Yup, if any of my horses went lame I'd be calling my vet. Or depending how long ago the horse was shod/went lame I'd get the farrier back out to pull the shoe and see what's up. If the lameness was off and on, or simply not getting better it's time to have the vet take a look.

Yogiwick 01-13-2014 01:18 AM

Get the vet out if you can't wait for the farrier.

I would suggest using a shorter bucket.

sorral3 01-13-2014 10:36 AM

this is a reason I believe horse owners should own and know how to use the tools needed to pull a shoe in an emergency. If it is a hot nail, immediate relief would come from pulling the shoe. I hope you get him up and running soon

good luck

Yogiwick 01-13-2014 03:44 PM

I think the key part is *if* we can only speculate. Either way the horse needs to be seen asap.

OP, can you pinpoint any heat or pain? Are you positive it's his foot and not higher in his leg?

Meadow 01-13-2014 04:30 PM

There isn't really much you can do until your farrier can take a look at it to see whats going on, but I recommend light exercise, no riding, and picking his hooves daily until told differently by a farrier or vet. If your farrier is taking a while, I recommend a vet ASAP. You want to nip this in the bud so it doesn't get worse. Good luck, and I hope everything turns out well :-)!

beverleyy 01-13-2014 07:14 PM


Originally Posted by Yogiwick (Post 4519858)
Get the vet out if you can't wait for the farrier.

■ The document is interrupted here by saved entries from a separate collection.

-- ==== Sys2Proof/Machine/Quarry.lean ====
section
/-! DEFINITION. Flash blocks, moves, wear, retention, failed units and rebuild (14_quarry_and_tumbler.md; R339 to R349,
R366 to R369, R578 to R580). Quarry and Tumbler move whole blocks: an operation of a move names a block, at its page 0
(DESIGN CHOICE). -/

namespace Sys2Proof.Machine

/-! ### LUNs and blocks -/

def State.lunEntry (s : State) (n : Nat) : Bytes := s.tab.lun.get [] n
def State.lunRun (s : State) (n : Nat) : LunRun := s.fl.luns.get {} n
def State.setLunRun (s : State) (n : Nat) (r : LunRun) : State := { s with fl.luns := s.fl.luns.set {} n r }

/-- LUN `n` is present and in service; on a channel that is too (R350). -/
def State.lunHealthy (s : State) (n : Nat) : Bool :=
  lunPresent (s.lunEntry n) && (s.lun n).failed = 0 && !bit s.nv.failed.channels (lunChannel n)
def State.healthyLuns (s : State) : List Nat := (List.range 128).filter s.lunHealthy

/-- Blocks that the boot area (R373) and the recorder area (blocks 64 to 95 of each boot LUN) take from LUN `n`. -/
def bootBlocks (n : Nat) : Nat := if bootLun n then 96 else 0
/-- Blocks of LUN `n` outside those areas and the drain area (R320). -/
def State.usableBlocks (s : State) (n : Nat) : Nat := lunBlocks (s.lunEntry n) - bootBlocks n - 1
/-- Free blocks (R320). -/
def State.freeCount (s : State) (n : Nat) : Nat :=
  s.usableBlocks n - ((s.lun n).blocks.filter fun b => b.2.state ≠ BlockState.free).length
def State.retiredCount (s : State) (n : Nat) : Nat :=
  ((s.lun n).blocks.filter fun b => b.2.state == BlockState.retired).length

/-- The place of a block, as `Blk.loc` holds it. -/
def locOf (n b : Nat) : Nat := 1 + 2 ^ 32 * n + b

/-- Mapped 4 KiB blocks and records whose data lies in a block. -/
def State.validIn (s : State) (loc : Nat) : Nat :=
  (s.nv.vols.map fun v => (v.2.map.filter fun m => m.2.loc == loc).length + (v.2.recs.filter fun r => r.loc == loc).length).sum

/-- Change every mapped block and record by its place. -/
def State.mapData (s : State) (f : Blk → Blk) (g : SRec → SRec) : State :=
  { s with nv.vols := s.nv.vols.map fun v =>
      (v.1, { v.2 with map := v.2.map.map (fun m => (m.1, f m.2)), recs := v.2.recs.map g }) }

/-- Install a block's copies: every entry that still names the source names the copy (R326, R315). -/
def State.moveLoc (s : State) (old new : Nat) : State :=
  s.mapData (fun b => if b.loc = old then { b with loc := new } else b)
    (fun r => if r.loc = old then { r with loc := new } else r)

/-- Stripe parity is on (R342): every LUN position in use has a parity member on each of the eight channels. -/
def State.parityOn (s : State) : Bool :=
  s.tab.lun.any (fun e => lunPresent e.2) &&
  s.tab.lun.all fun e => !lunPresent e.2 || (List.range 8).all fun c => lunParity (s.lunEntry (lunAt c (lunPosition e.1)))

I would suggest using a shorter bucket.

glad this was mentioned. I've seen awful things come from using too tall a bucket or a bucket with a handle. :-(

Yogiwick 01-13-2014 11:04 PM


Originally Posted by beverleyy (Post 4524913)
glad this was mentioned. I've seen awful things come from using too tall a bucket or a bucket with a handle. :-(

Exactly, and honestly it's also harder to get the hoof in/out and soaked and easier to cause the horse to bump it or whatever and cause an issue and then you have the bucket up to the knee...

I would suggest a low wide black rubber bucket. Not high, not too narrow/wide, not plastic. A feed bucket might be good. You can, but definitely don't need to get a hoof boot for soaking. A good old bucket is much cheaper/simpler imo, just make sure you use the right one :wink:

loosie 01-18-2014 04:26 AM

288 Attachment(s)
One thing for sure is it's nothing to do with sand between hoof & shoe. How was the farrier rough? Do you mean he hit or fought with him, or that he did a rough job?